Tal vez muchas veces su trabajo se vive en la sencillez de lo cotidiano, en tareas que parecen pequeñas. Pero el Evangelio nos recuerda algo muy profundo: “El que es fiel en lo poco, también es fiel en lo mucho” (Lc 16,10). Y ustedes son fieles cada día en lo pequeño, en lo constante, en lo que sostiene la vida de esta comunidad.

En un seminario, donde se forman quienes mañana servirán al pueblo de Dios, su presencia también educa. Porque el servicio humilde, la responsabilidad y la entrega que ustedes viven cada día son una verdadera lección de vida.

Hoy queremos decirles algo que quizá no se dice lo suficiente: gracias. Gracias por su esfuerzo, por su paciencia, por su dedicación, por su sonrisa incluso en los días difíciles. Gracias porque con su trabajo hacen posible que esta casa funcione, que esta comunidad crezca y que esta misión continúe.

 Que nunca olviden que su labor tiene un valor inmenso. Lo que ustedes hacen cada día no solo sostiene una institución; también construye comunidad, dignifica la vida y refleja el amor con el que Dios cuida de sus hijos.
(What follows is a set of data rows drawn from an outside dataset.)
-- ==== Sys2Proof/Machine/Step.lean ====
section
/-! DEFINITION. Machine/Step.lean: one step is one whole transaction.

"every transaction runs to completion before the next begins" (`00_scope.md` R6); "there is exactly one global order of
all transactions on all ports" (`20_memory.md` R69): the list `State.input`. The block starts nothing on its own (R67). -/

namespace Sys2Proof.Machine

/-- A packet is decoded and its operation executed. -/
def runPacket (p : Packet) (s : State) : Host.Outcome State Fault Refusal :=
  match decode p with
  | .ok i => exec i s
  | .error e => s.undecoded e

/-- One step. From `IDLE` the next transaction of the outside world, if there is one; with a call block latched (phase D of
R130, which no step from `IDLE` leaves behind) its command. -/
def step (s : State) : Host.Outcome State Fault Refusal :=
  match s.latched with
  | some c => runPacket (.cmd c) s
  | none =>
    match s.input with
    | [] => .next s
    | t :: rest => runPacket (.port t) (s.accept rest)

/-- `s` with the operation of an opcode-table word where `step` takes its next one: a transaction at the head of the
input with the sequencer in `IDLE`, or a command latched at phase D. -/
def State.withFetchWord (s : State) (nbits w : Nat) : State :=
  match tablePacket nbits w with
  | some (.port t) => { s with input := t :: s.input, latched := none }
  | some (.cmd c) => s.latch c
  | none => s

end Sys2Proof.Machine
end

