-- ==== Sys2Proof/Laws/Access.lean ====
section
/-! SUPPORT. Laws/Access.lean: what the nested accesses of SPD can do: a guest read or write either faults in the card's own I/O
page or has its one effect, and a gather or a scatter is that, address by address. -/

namespace Sys2Proof.Machine

/-! ### Bytes, words and addresses -/

@[simp] theorem lowByte_joinBytes (hi lo : Byte) : lowByte (joinBytes hi lo) = lo := by
  unfold lowByte joinBytes
  rw [BitVec.extractLsb'_append_eq_of_add_le (by omega)]
  simp

@[simp] theorem highByte_joinBytes (hi lo : Byte) : highByte (joinBytes hi lo) = hi := by
  unfold highByte joinBytes
  rw [BitVec.extractLsb'_append_eq_of_le (by omega)]
  simp

theorem joinBytes_high_low (v : Word) : joinBytes (highByte v) (lowByte v) = v := by
  unfold highByte lowByte joinBytes
  rw [BitVec.extractLsb'_append_extractLsb'_eq_extractLsb' (by omega)]
  exact BitVec.extractLsb'_eq_self

/-- Within one block the buffer addresses are distinct, wrap or not. -/
theorem offsetBy_inj {base : Word} {j k : Nat} (hj : j < blockSize) (hk : k < blockSize) (h : offsetBy base j = offsetBy base k) :
    j = k := by
  unfold offsetBy blockSize at *
  have := congrArg BitVec.toNat h
  simp only [BitVec.toNat_add, BitVec.toNat_ofNat] at this
  have := base.isLt
  omega

@[simp] theorem offsetBy_zero (base : Word) : offsetBy base 0 = base := by
  simp [offsetBy]

/-! ### In contract: own page and shell -/

theorem firstOutOfRange_append {p : Params} {a b : List CodecOp} :
    firstOutOfRange p (a ++ b) = none ↔ firstOutOfRange p a = none ∧ firstOutOfRange p b = none := by
  simp [firstOutOfRange, List.findSome?_append]

theorem firstOutOfRange_flatten {p : Params} {l : List (List CodecOp)} :
    firstOutOfRange p l.flatten = none ↔ ∀ ops ∈ l, firstOutOfRange p ops = none := by
  induction l with
  | nil => simp [firstOutOfRange]
  | cons a l ih => simp [firstOutOfRange_append, ih]

theorem State.shellInRange_iff {n : Nat} {s : State} :
    s.shellInRange n ↔ firstOutOfRange s.cfg (s.shell.take n).flatten = none :=
  firstOutOfRange_flatten.symm

theorem State.shellInRange_congr {s t : State} (hc : t.cfg = s.cfg) (hs : t.shell = s.shell) (n : Nat) :
    t.shellInRange n ↔ s.shellInRange n := by
  simp [State.shellInRange, hc, hs]

/-- Only the parameters and the shell decide whether accesses are in contract. -/
theorem State.accessesClear_congr {s t : State} (hc : t.cfg = s.cfg) (hs : t.shell = s.shell) (as : List Word) :
    t.accessesClear as ↔ s.accessesClear as := by
  simp [State.accessesClear, State.shellInRange_congr hc hs, hc]

theorem State.accessesClear_one {a : Word} {s : State} :
    s.accessesClear [a] ↔ ownPage s.cfg a = false ∧ firstOutOfRange s.cfg (s.startedOps a) = none := by
  simp [State.accessesClear, addressesClear, State.shellInRange_iff, State.startedOps_eq]

theorem State.accessesClear_append {as bs : List Word} {s : State} :
    s.accessesClear (as ++ bs) ↔ s.accessesClear as ∧ (s.afterReads as).accessesClear bs := by
  simp only [State.accessesClear, addressesClear, State.shellInRange_iff, externalCount_append, State.afterReads_cfg,
    State.afterReads_shell, List.take_add, List.flatten_append, firstOutOfRange_append, List.mem_append, or_imp, forall_and]
  tauto

theorem State.accessesClear_cons {a : Word} {as : List Word} {s : State} :
    s.accessesClear (a :: as) ↔ s.accessesClear [a] ∧ (s.afterReads [a]).accessesClear as :=
  State.accessesClear_append (as := [a])

/-! ### One access -/

theorem State.memRead_clear {a : Word} {s : State} (h : s.accessesClear [a]) :
    s.memRead a = .ok (s.byteAt a s.draws, s.afterReads [a]) := by
  obtain ⟨h, hr⟩ := State.accessesClear_one.1 h
  simp [State.memRead, State.afterReads, h, hr]

theorem State.memRead_own {a : Word} {s : State} (h : ownPage s.cfg a = true) :
    s.memRead a = .error (.reentrancyViolation a s) := by
  simp [State.memRead, h]

theorem State.memRead_outOfRange {a : Word} {s : State} {q : Nat} (h : ownPage s.cfg a = false)
    (hq : firstOutOfRange s.cfg (s.startedOps a) = some q) : s.memRead a = .error (.quarterTrackRange q) := by
  simp [State.memRead, h, hq]

/-- Everything a guest read can do. -/
theorem State.memRead_ok {a : Word} {s t : State} {v : Byte} (h : s.memRead a = .ok (v, t)) :
    s.accessesClear [a] ∧ v = s.byteAt a s.draws ∧ t = s.afterReads [a] := by
  have hc : s.accessesClear [a] := by
    rw [State.accessesClear_one]
    unfold State.memRead at h
    split at h
    · cases h
    next hp =>
    split at h
    · cases h
    next hr =>
    exact ⟨by simpa using hp, hr⟩
  rw [State.memRead_clear hc] at h
  simp only [Except.ok.injEq, Prod.mk.injEq] at h
  exact ⟨hc, h.1.symm, h.2.symm⟩

/-- The state after a guest write. -/
def State.afterWrite (a : Word) (v : Byte) (s : State) : State :=
  { s.started a with mem := s.memAfter a v, nested := .memWrite a v :: s.nested }

@[simp] theorem State.afterWrite_cfg (a : Word) (v : Byte) (s : State) : (s.afterWrite a v).cfg = s.cfg := by
  simp [State.afterWrite]
theorem State.afterWrite_shell (a : Word) (v : Byte) (s : State) : (s.afterWrite a v).shell = (s.afterReads [a]).shell := by
  simp [State.afterWrite, State.started_eq]

theorem State.memWrite_clear {a : Word} {v : Byte} {s : State} (h : s.accessesClear [a]) :
    s.memWrite a v = .ok (s.afterWrite a v) := by
  obtain ⟨h, hr⟩ := State.accessesClear_one.1 h
  simp [State.memWrite, State.afterWrite, h, hr]

theorem State.memWrite_own {a : Word} {v : Byte} {s : State} (h : ownPage s.cfg a = true) :
    s.memWrite a v = .error (.reentrancyViolation a s) := by
  simp [State.memWrite, h]

theorem State.memWrite_outOfRange {a : Word} {v : Byte} {s : State} {q : Nat} (h : ownPage s.cfg a = false)
    (hq : firstOutOfRange s.cfg (s.startedOps a) = some q) : s.memWrite a v = .error (.quarterTrackRange q) := by
  simp [State.memWrite, h, hq]

/-- Everything a guest write can do. -/
theorem State.memWrite_ok {a : Word} {v : Byte} {s t : State} (h : s.memWrite a v = .ok t) :
    s.accessesClear [a] ∧ t = s.afterWrite a v := by
  have hc : s.accessesClear [a] := by
    rw [State.accessesClear_one]
    unfold State.memWrite at h
    split at h
    · cases h
    next hp =>
    split at h
    · cases h
    next hr =>
    exact ⟨by simpa using hp, hr⟩
  rw [State.memWrite_clear hc] at h
  simp only [Except.ok.injEq] at h
  exact ⟨hc, h.symm⟩

theorem State.afterReads_append (as bs : List Word) (s : State) :
    s.afterReads (as ++ bs) = (s.afterReads as).afterReads bs := by
  induction as generalizing s with
  | nil => rfl
  | cons a as ih => exact ih _

theorem State.byteAt_afterReads (as : List Word) (s : State) (a : Word) (n : Nat) :
    (s.afterReads as).byteAt a n = s.byteAt a n :=
  State.byteAt_congr (by simp) (by simp) a n

/-! ### Two-byte fields -/

theorem State.memReadField_clear {a : Word} {s : State} (h : s.accessesClear [a, offsetBy a 1]) :
    s.memReadField a = .ok (s.fieldAt a s.draws, s.afterReads [a, offsetBy a 1]) := by
  obtain ⟨h, h1⟩ := State.accessesClear_cons.1 h
  unfold State.memReadField
  rw [State.memRead_clear h]
  simp only
  rw [State.memRead_clear h1]
  simp only [State.byteAt_afterReads, State.afterReads_draws, List.length_singleton, State.fieldAt]
  rw [← State.afterReads_append]
  rfl

theorem State.memReadField_ok {a : Word} {s t : State} {v : Word} (h : s.memReadField a = .ok (v, t)) :
    s.accessesClear [a, offsetBy a 1] ∧ v = s.fieldAt a s.draws ∧ t = s.afterReads [a, offsetBy a 1] := by
  have hc : s.accessesClear [a, offsetBy a 1] := by
    unfold State.memReadField at h
    split at h
    · cases h
    next h1 =>
    split at h
    · cases h
    next h2 =>
    obtain ⟨a1, -, rfl⟩ := State.memRead_ok h1
    exact State.accessesClear_cons.2 ⟨a1, (State.memRead_ok h2).1⟩
  rw [State.memReadField_clear hc] at h
  simp only [Except.ok.injEq, Prod.mk.injEq] at h
  exact ⟨hc, h.1.symm, h.2.symm⟩

/-! ### Fetches -/

/-- The direct entry's accesses, one after another. -/
theorem State.accessesClear_direct {s : State} : s.accessesClear (directAddresses s.cfg) ↔
    s.accessesClear [s.cfg.dirCmd] ∧ (s.afterReads [s.cfg.dirCmd]).accessesClear [s.cfg.dirUnit] ∧
      ((s.afterReads [s.cfg.dirCmd]).afterReads [s.cfg.dirUnit]).accessesClear [s.cfg.dirAddr, offsetBy s.cfg.dirAddr 1] ∧
      (((s.afterReads [s.cfg.dirCmd]).afterReads [s.cfg.dirUnit]).afterReads [s.cfg.dirAddr, offsetBy s.cfg.dirAddr 1]).accessesClear
        [s.cfg.dirBlk, offsetBy s.cfg.dirBlk 1] := by
  rw [← State.accessesClear_append, ← State.accessesClear_append, ← State.accessesClear_append]
  rfl

/-- The indirect entry's accesses, one after another. -/
theorem State.accessesClear_indirect {s : State} : s.accessesClear s.indirectAddresses ↔
    let pb := s.indirectPointer
    let s1 := s.afterReads [offsetBy s.mli 1]
    let s2 := s1.afterReads [offsetBy s.mli 2, offsetBy (offsetBy s.mli 2) 1]
    let s3 := s2.afterReads [pb + s.cfg.pbUnit]
    let s4 := s3.afterReads [pb + s.cfg.pbAddr, offsetBy (pb + s.cfg.pbAddr) 1]
    s.accessesClear [offsetBy s.mli 1] ∧ s1.accessesClear [offsetBy s.mli 2, offsetBy (offsetBy s.mli 2) 1] ∧
      s2.accessesClear [pb + s.cfg.pbUnit] ∧ s3.accessesClear [pb + s.cfg.pbAddr, offsetBy (pb + s.cfg.pbAddr) 1] ∧
      s4.accessesClear [pb + s.cfg.pbBlk, offsetBy (pb + s.cfg.pbBlk) 1] := by
  simp only
  rw [← State.accessesClear_append, ← State.accessesClear_append, ← State.accessesClear_append, ← State.accessesClear_append]
  rfl

/-- Everything the direct entry's fetches can do when none of them faults. -/
theorem State.fetchDirect_clear {s : State} (h : s.accessesClear (directAddresses s.cfg)) :
    s.fetchDirect = .ok (s.directBlock, s.afterReads (directAddresses s.cfg)) := by
  obtain ⟨h1, h2, h3, h4⟩ := State.accessesClear_direct.1 h
  unfold State.fetchDirect
  rw [State.memRead_clear h1]
  simp only
  rw [State.memRead_clear h2]
  simp only
  rw [State.memReadField_clear h3]
  simp only
  rw [State.memReadField_clear h4]
  simp only [← State.afterReads_append, State.byteAt_afterReads, State.fieldAt, State.afterReads_draws, List.length_append,
    List.length_cons, List.length_nil]
  rfl

theorem State.fieldAt_afterReads_pointer (s : State) :
    (s.afterReads [offsetBy s.mli 1]).fieldAt (offsetBy s.mli 2) (s.afterReads [offsetBy s.mli 1]).draws =
      s.indirectPointer := by
  simp [State.indirectPointer, State.fieldAt, State.byteAt_afterReads]

/-- Everything the indirect entry's fetches can do when none of them faults. -/
theorem State.fetchIndirect_clear {s : State} (h : s.accessesClear s.indirectAddresses) :
    s.fetchIndirect = .ok (s.indirectBlock, s.afterReads s.indirectAddresses) := by
  obtain ⟨h1, h2, h3, h4, h5⟩ := State.accessesClear_indirect.1 h
  unfold State.fetchIndirect
  rw [State.memRead_clear h1]
  simp only
  rw [State.memReadField_clear h2]
  simp only [State.fieldAt_afterReads_pointer]
  rw [State.memRead_clear h3]
  simp only
  rw [State.memReadField_clear h4]
  simp only
  rw [State.memReadField_clear h5]
  simp only [← State.afterReads_append, State.byteAt_afterReads, State.fieldAt, State.afterReads_draws, List.length_append,
    List.length_cons, List.length_nil]
  rfl

theorem State.fetchDirect_ok {s t : State} {c : CallBlock} (h : s.fetchDirect = .ok (c, t)) :
    s.accessesClear (directAddresses s.cfg) ∧ c = s.directBlock ∧ t = s.afterReads (directAddresses s.cfg) := by
  have hc : s.accessesClear (directAddresses s.cfg) := by
    unfold State.fetchDirect at h
    split at h
    · cases h
    next h1 =>
    split at h
    · cases h
    next h2 =>
    split at h
    · cases h
    next h3 =>
    split at h
    · cases h
    next h4 =>
    obtain ⟨a1, -, rfl⟩ := State.memRead_ok h1
    obtain ⟨a2, -, rfl⟩ := State.memRead_ok h2
    obtain ⟨a3, -, rfl⟩ := State.memReadField_ok h3
    exact State.accessesClear_direct.2 ⟨a1, a2, a3, (State.memReadField_ok h4).1⟩
  rw [State.fetchDirect_clear hc] at h
  simp only [Except.ok.injEq, Prod.mk.injEq] at h
  exact ⟨hc, h.1.symm, h.2.symm⟩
Que Dios bendiga sus manos trabajadoras, su generosidad y su corazón. Y que María, mujer sencilla de Nazaret, que supo servir con amor en lo cotidiano, sea siempre inspiración y compañía para cada una de ustedes.

Hoy el Seminario Conciliar San José de Tunja les dice con profundo cariño y respeto:

Gracias por su vida, gracias por su servicio, y feliz Día de la Mujer.